◆ **Task details**
Each line of the data below containing "Bool" needs to be listed.

◆ **Saved entries**
-- ==== Sys2Proof/Machine/Operands.lean ====
section
/-!
DEFINITION. How the fields of a frame are read from its bytes (30_encoding.md sections 1 and 2;
20_memory.md section 2), and where a slot's halves lie in the frame buffer.
-/

namespace Sys2Proof.Machine

/-- The version nibble, `b[3:0]` (R73). -/
def versionNibble (b : Byte) : Nibble := b.extractLsb' 0 4

/-- The don't-care bits of the version byte, `b[7:4]` (R73). -/
def highNibble (b : Byte) : Nibble := b.extractLsb' 4 4

/-- A version byte from its two nibbles (R73). -/
def versionByte (hi version : Nibble) : Byte := hi ++ version

/-- The V1 length byte is in its range (R74, R104, R105). -/
def lenOkV1 (b : Byte) : Bool :=
  decide (Config.v1LenMin ≤ b.toNat ∧ b.toNat ≤ Config.v1LenMax)

/-- The V3 length byte is in its range (R74, R108, R109). -/
def lenOkV3 (b : Byte) : Bool :=
  decide (Config.v3LenMin ≤ b.toNat ∧ b.toNat ≤ Config.v3LenMax)

/-- `nch` of a V1 frame: `L` (R74, R104). -/
def nchOfLenV1 (b : Byte) : Count7 := BitVec.ofNat 7 b.toNat

/-- `nch` of a V3 frame: `L - 2` (R74, R108). -/
def nchOfLenV3 (b : Byte) : Count7 := BitVec.ofNat 7 (b.toNat - Config.v3LenOffset)

/-- The function code is one of the six defined ones (R76, R160). -/
def functionDefined (b : Byte) : Bool := decide (b.toNat ≤ 5)

/-- Two bytes as a 16-bit value, the first received byte the more significant: a slot (R51) and the
received CRC (R52, R78). -/
def joinBytes (hi lo : Byte) : Word16 := hi ++ lo

/-- The high byte of a 16-bit value, `v[15:8]` (R8). -/
def highByte (v : Word16) : Byte := v.extractLsb' 8 8

/-- The low byte of a 16-bit value, `v[7:0]` (R8). -/
def lowByte (v : Word16) : Byte := v.extractLsb' 0 8

/-- Where `buf[k][15:8]` lies in the frame buffer, counted in bytes in the order they are received
(R51). DESIGN CHOICE, log entry 4: the spec numbers slots only. -/
def hiAddr (k : Nat) : Nat := 2 * k

/-- Where `buf[k][7:0]` lies in the frame buffer (R51; log entry 4). -/
def loAddr (k : Nat) : Nat := 2 * k + 1

end Sys2Proof.Machine
end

◆ **Task response**
def lenOkV1 (b : Byte) : Bool :=
def lenOkV3 (b : Byte) : Bool :=
def functionDefined (b : Byte) : Bool := decide (b.toNat ≤ 5)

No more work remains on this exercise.